-- ==== Sys2Proof/Laws/Encoding.lean ====
section
/-! SUPPORT. The bits of an encoded command word, and its fields read back. -/

namespace Sys2Proof

/-- A register number has three bits (30_encoding.md R81). -/
theorem reg_testBit_ge (r : Reg) {k : Nat} (h : 3 ≤ k) : r.val.testBit k = false :=
  Nat.testBit_lt_two_pow (Nat.lt_of_lt_of_le r.isLt (Nat.pow_le_pow_right (by decide : 0 < 2) h))

/-- The fields of an encoded word, bit by bit (30_encoding.md R81, R92). -/
theorem getLsbD_word (f : Fields) {k : Nat} (hk : k < 32) :
    f.word.getLsbD k =
      if k < 6 then f.op.getLsbD k
      else if k < 9 then f.rd.val.testBit (k - 6)
      else if k < 12 then f.ra.val.testBit (k - 9)
      else if k < 15 then f.rb.val.testBit (k - 12)
      else if k < 18 then f.rm.val.testBit (k - 15)
      else if k < 20 then false
      else f.imm.testBit (k - 20) := by
  have hrd := fun j => @reg_testBit_ge f.rd j
  have hra := fun j => @reg_testBit_ge f.ra j
  have hrb := fun j => @reg_testBit_ge f.rb j
  have hrm := fun j => @reg_testBit_ge f.rm j
  simp only [Fields.word, BitVec.getLsbD_or, BitVec.getLsbD_shiftLeft, BitVec.getLsbD_setWidth, BitVec.getLsbD_ofNat]
  interval_cases k <;> simp [hrd, hra, hrb, hrm]

@[simp] theorem opField_word (f : Fields) : opField f.word = f.op := by
  apply BitVec.eq_of_getLsbD_eq
  intro k hk
  simp only [opField, BitVec.getLsbD_extractLsb', hk, decide_true, Bool.true_and]
  rw [getLsbD_word f (by omega), if_pos (by omega)]
  congr 1; omega

/-- Three bits that are a register number's read back as it. -/
theorem toFin_eq {v : BitVec 3} {r : Reg} (h : ∀ k < 3, v.getLsbD k = r.val.testBit k) : (v.toFin : Reg) = r := by
  have hv : v = BitVec.ofNat 3 r.val := by
    apply BitVec.eq_of_getLsbD_eq
    intro k hk
    rw [h k hk, BitVec.getLsbD_ofNat]
    simp [hk]
  apply Fin.ext
  rw [hv]
  exact Nat.mod_eq_of_lt r.isLt

@[simp] theorem rdField_word (f : Fields) : rdField f.word = f.rd := by
  apply toFin_eq
  intro k hk
  simp only [BitVec.getLsbD_extractLsb', hk, decide_true, Bool.true_and]
  rw [getLsbD_word f (by omega), if_neg (by omega), if_pos (by omega)]
  congr 1; omega

@[simp] theorem raField_word (f : Fields) : raField f.word = f.ra := by
  apply toFin_eq
  intro k hk
  simp only [BitVec.getLsbD_extractLsb', hk, decide_true, Bool.true_and]
  rw [getLsbD_word f (by omega), if_neg (by omega), if_neg (by omega), if_pos (by omega)]
  congr 1; omega

@[simp] theorem rbField_word (f : Fields) : rbField f.word = f.rb := by
  apply toFin_eq
  intro k hk
  simp only [BitVec.getLsbD_extractLsb', hk, decide_true, Bool.true_and]
  rw [getLsbD_word f (by omega), if_neg (by omega), if_neg (by omega), if_neg (by omega), if_pos (by omega)]
  congr 1; omega

@[simp] theorem rmField_word (f : Fields) : rmField f.word = f.rm := by
  apply toFin_eq
  intro k hk
  simp only [BitVec.getLsbD_extractLsb', hk, decide_true, Bool.true_and]
  rw [getLsbD_word f (by omega), if_neg (by omega), if_neg (by omega), if_neg (by omega), if_neg (by omega),
    if_pos (by omega)]
  congr 1; omega

/-- IMM reads back where it fits its 12 bits (30_encoding.md R82, R93). -/
theorem immField_word {f : Fields} (h : f.imm ≤ Config.itersMax) : immField f.word = f.imm := by
  have hv : f.word.extractLsb' 20 12 = BitVec.ofNat 12 f.imm := by
    apply BitVec.eq_of_getLsbD_eq
    intro k hk
    simp only [BitVec.getLsbD_extractLsb', BitVec.getLsbD_ofNat, hk, decide_true, Bool.true_and]
    rw [getLsbD_word f (by omega), if_neg (by omega), if_neg (by omega), if_neg (by omega), if_neg (by omega),
      if_neg (by omega), if_neg (by omega)]
    congr 1; omega
  rw [immField, hv, BitVec.toNat_ofNat]
  exact Nat.mod_eq_of_lt (by simp only [Config.itersMax] at h; omega)

/-- The reserved bits 19:18 of an encoded word are 0 (30_encoding.md R86). -/
theorem reserved_word (f : Fields) : f.word.extractLsb' 18 2 = 0 := by
  apply BitVec.eq_of_getLsbD_eq
  intro k hk
  simp only [BitVec.getLsbD_extractLsb', hk, decide_true, Bool.true_and]
  rw [getLsbD_word f (by omega), if_neg (by omega), if_neg (by omega), if_neg (by omega), if_neg (by omega),
    if_neg (by omega), if_pos (by omega)]
  simp


/-- A row's mask covers OP, so a word that hits the row has the row's OP (30_encoding.md R85). -/
theorem opField_of_hits {r : Row} {v : Word} (hm : opField r.mask = 0x3F) (h : r.hits v = true) :
    opField v = opField r.val := by
  have h' : v &&& r.mask = r.val := by simpa [Row.hits] using h
  have hm' : r.mask.extractLsb' 0 6 = BitVec.allOnes 6 := hm
  rw [← h', opField, opField, BitVec.extractLsb'_and, hm', BitVec.and_allOnes]

/-- A word whose reserved bits are 0 is put together again from its fields (30_encoding.md R81, R92). -/
theorem word_of_fields {v : Word} (h : v.extractLsb' 18 2 = 0) :
    Fields.word ⟨opField v, rdField v, raField v, rbField v, rmField v, immField v⟩ = v := by
  have hreg : ∀ a k, ((v.extractLsb' a 3).toFin : Reg).val.testBit k = (v.extractLsb' a 3).getLsbD k := fun _ _ => rfl
  have himm : ∀ k, (immField v).testBit k = (v.extractLsb' 20 12).getLsbD k := fun _ => rfl
  have h18 : v.getLsbD 18 = false := by simpa using congrArg (fun x => x.getLsbD 0) h
  have h19 : v.getLsbD 19 = false := by simpa using congrArg (fun x => x.getLsbD 1) h
  apply BitVec.eq_of_getLsbD_eq
  intro k hk
  rw [getLsbD_word _ hk]
  simp only [opField, rdField, raField, rbField, rmField, hreg, himm, BitVec.getLsbD_extractLsb']
  by_cases h1 : k < 6
  · simp [h1]
  by_cases h2 : k < 9
  · simp [h1, h2, show k - 6 < 3 by omega, show 6 + (k - 6) = k by omega]
  by_cases h3 : k < 12
  · simp [h1, h2, h3, show k - 9 < 3 by omega, show 9 + (k - 9) = k by omega]
  by_cases h4 : k < 15
  · simp [h1, h2, h3, h4, show k - 12 < 3 by omega, show 12 + (k - 12) = k by omega]
  by_cases h5 : k < 18
  · simp [h1, h2, h3, h4, h5, show k - 15 < 3 by omega, show 15 + (k - 15) = k by omega]
  by_cases h6 : k < 20
  · rcases (by omega : k = 18 ∨ k = 19) with rfl | rfl <;> simp_all
  · simp [h1, h2, h3, h4, h5, h6, show k - 20 < 12 by omega, show 20 + (k - 20) = k by omega]

end Sys2Proof
end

**********

» Try it
Down to the last line, return the data above exactly.

» Answer to this task
-- ==== Sys2Proof/Laws/Encoding.lean ====
section
/-! SUPPORT. The bits of an encoded command word, and its fields read back. -/

namespace Sys2Proof

/-- A register number has three bits (30_encoding.md R81). -/
theorem reg_testBit_ge (r : Reg) {k : Nat} (h : 3 ≤ k) : r.val.testBit k = false :=
  Nat.testBit_lt_two_pow (Nat.lt_of_lt_of_le r.isLt (Nat.pow_le_pow_right (by decide : 0 < 2) h))

/-- The fields of an encoded word, bit by bit (30_encoding.md R81, R92). -/
theorem getLsbD_word (f : Fields) {k : Nat} (hk : k < 32) :
    f.word.getLsbD k =
      if k < 6 then f.op.getLsbD k
      else if k < 9 then f.rd.val.testBit (k - 6)
      else if k < 12 then f.ra.val.testBit (k - 9)
      else if k < 15 then f.rb.val.testBit (k - 12)
      else if k < 18 then f.rm.val.testBit (k - 15)
      else if k < 20 then false
      else f.imm.testBit (k - 20) := by
  have hrd := fun j => @reg_testBit_ge f.rd j
  have hra := fun j => @reg_testBit_ge f.ra j
  have hrb := fun j => @reg_testBit_ge f.rb j
  have hrm := fun j => @reg_testBit_ge f.rm j
  simp only [Fields.word, BitVec.getLsbD_or, BitVec.getLsbD_shiftLeft, BitVec.getLsbD_setWidth, BitVec.getLsbD_ofNat]
  interval_cases k <;> simp [hrd, hra, hrb, hrm]

@[simp] theorem opField_word (f : Fields) : opField f.word = f.op := by
  apply BitVec.eq_of_getLsbD_eq
  intro k hk
  simp only [opField, BitVec.getLsbD_extractLsb', hk, decide_true, Bool.true_and]
  rw [getLsbD_word f (by omega), if_pos (by omega)]
  congr 1; omega

/-- Three bits that are a register number's read back as it. -/
theorem toFin_eq {v : BitVec 3} {r : Reg} (h : ∀ k < 3, v.getLsbD k = r.val.testBit k) : (v.toFin : Reg) = r := by
  have hv : v = BitVec.ofNat 3 r.val := by
    apply BitVec.eq_of_getLsbD_eq
    intro k hk
    rw [h k hk, BitVec.getLsbD_ofNat]
    simp [hk]
  apply Fin.ext
  rw [hv]
  exact Nat.mod_eq_of_lt r.isLt

@[simp] theorem rdField_word (f : Fields) : rdField f.word = f.rd := by
  apply toFin_eq
  intro k hk
  simp only [BitVec.getLsbD_extractLsb', hk, decide_true, Bool.true_and]
  rw [getLsbD_word f (by omega), if_neg (by omega), if_pos (by omega)]
  congr 1; omega

@[simp] theorem raField_word (f : Fields) : raField f.word = f.ra := by
  apply toFin_eq
  intro k hk
  simp only [BitVec.getLsbD_extractLsb', hk, decide_true, Bool.true_and]
  rw [getLsbD_word f (by omega), if_neg (by omega), if_neg (by omega), if_pos (by omega)]
  congr 1; omega

@[simp] theorem rbField_word (f : Fields) : rbField f.word = f.rb := by
  apply toFin_eq
  intro k hk
  simp only [BitVec.getLsbD_extractLsb', hk, decide_true, Bool.true_and]
  rw [getLsbD_word f (by omega), if_neg (by omega), if_neg (by omega), if_neg (by omega), if_pos (by omega)]
  congr 1; omega

@[simp] theorem rmField_word (f : Fields) : rmField f.word = f.rm := by
  apply toFin_eq
  intro k hk
  simp only [BitVec.getLsbD_extractLsb', hk, decide_true, Bool.true_and]
  rw [getLsbD_word f (by omega), if_neg (by omega), if_neg (by omega), if_neg (by omega), if_neg (by omega),
    if_pos (by omega)]
  congr 1; omega

/-- IMM reads back where it fits its 12 bits (30_encoding.md R82, R93). -/
theorem immField_word {f : Fields} (h : f.imm ≤ Config.itersMax) : immField f.word = f.imm := by
  have hv : f.word.extractLsb' 20 12 = BitVec.ofNat 12 f.imm := by
    apply BitVec.eq_of_getLsbD_eq
    intro k hk
    simp only [BitVec.getLsbD_extractLsb', BitVec.getLsbD_ofNat, hk, decide_true, Bool.true_and]
    rw [getLsbD_word f (by omega), if_neg (by omega), if_neg (by omega), if_neg (by omega), if_neg (by omega),
      if_neg (by omega), if_neg (by omega)]
    congr 1; omega
  rw [immField, hv, BitVec.toNat_ofNat]
  exact Nat.mod_eq_of_lt (by simp only [Config.itersMax] at h; omega)

/-- The reserved bits 19:18 of an encoded word are 0 (30_encoding.md R86). -/
theorem reserved_word (f : Fields) : f.word.extractLsb' 18 2 = 0 := by
  apply BitVec.eq_of_getLsbD_eq
  intro k hk
  simp only [BitVec.getLsbD_extractLsb', hk, decide_true, Bool.true_and]
  rw [getLsbD_word f (by omega), if_neg (by omega), if_neg (by omega), if_neg (by omega), if_neg (by omega),
    if_neg (by omega), if_pos (by omega)]
  simp


/-- A row's mask covers OP, so a word that hits the row has the row's OP (30_encoding.md R85). -/
theorem opField_of_hits {r : Row} {v : Word} (hm : opField r.mask = 0x3F) (h : r.hits v = true) :
    opField v = opField r.val := by
  have h' : v &&& r.mask = r.val := by simpa [Row.hits] using h
  have hm' : r.mask.extractLsb' 0 6 = BitVec.allOnes 6 := hm
  rw [← h', opField, opField, BitVec.extractLsb'_and, hm', BitVec.and_allOnes]

/-- A word whose reserved bits are 0 is put together again from its fields (30_encoding.md R81, R92). -/
theorem word_of_fields {v : Word} (h : v.extractLsb' 18 2 = 0) :
    Fields.word ⟨opField v, rdField v, raField v, rbField v, rmField v, immField v⟩ = v := by
  have hreg : ∀ a k, ((v.extractLsb' a 3).toFin : Reg).val.testBit k = (v.extractLsb' a 3).getLsbD k := fun _ _ => rfl
  have himm : ∀ k, (immField v).testBit k = (v.extractLsb' 20 12).getLsbD k := fun _ => rfl
  have h18 : v.getLsbD 18 = false := by simpa using congrArg (fun x => x.getLsbD 0) h
  have h19 : v.getLsbD 19 = false := by simpa using congrArg (fun x => x.getLsbD 1) h
  apply BitVec.eq_of_getLsbD_eq
  intro k hk
  rw [getLsbD_word _ hk]
  simp only [opField, rdField, raField, rbField, rmField, hreg, himm, BitVec.getLsbD_extractLsb']
  by_cases h1 : k < 6
  · simp [h1]
  by_cases h2 : k < 9
  · simp [h1, h2, show k - 6 < 3 by omega, show 6 + (k - 6) = k by omega]
  by_cases h3 : k < 12
  · simp [h1, h2, h3, show k - 9 < 3 by omega, show 9 + (k - 9) = k by omega]
  by_cases h4 : k < 15
  · simp [h1, h2, h3, h4, show k - 12 < 3 by omega, show 12 + (k - 12) = k by omega]
  by_cases h5 : k < 18
  · simp [h1, h2, h3, h4, h5, show k - 15 < 3 by omega, show 15 + (k - 15) = k by omega]
  by_cases h6 : k < 20
  · rcases (by omega : k = 18 ∨ k = 19) with rfl | rfl <;> simp_all
  · simp [h1, h2, h3, h4, h5, h6, show k - 20 < 12 by omega, show 20 + (k - 20) = k by omega]

end Sys2Proof
end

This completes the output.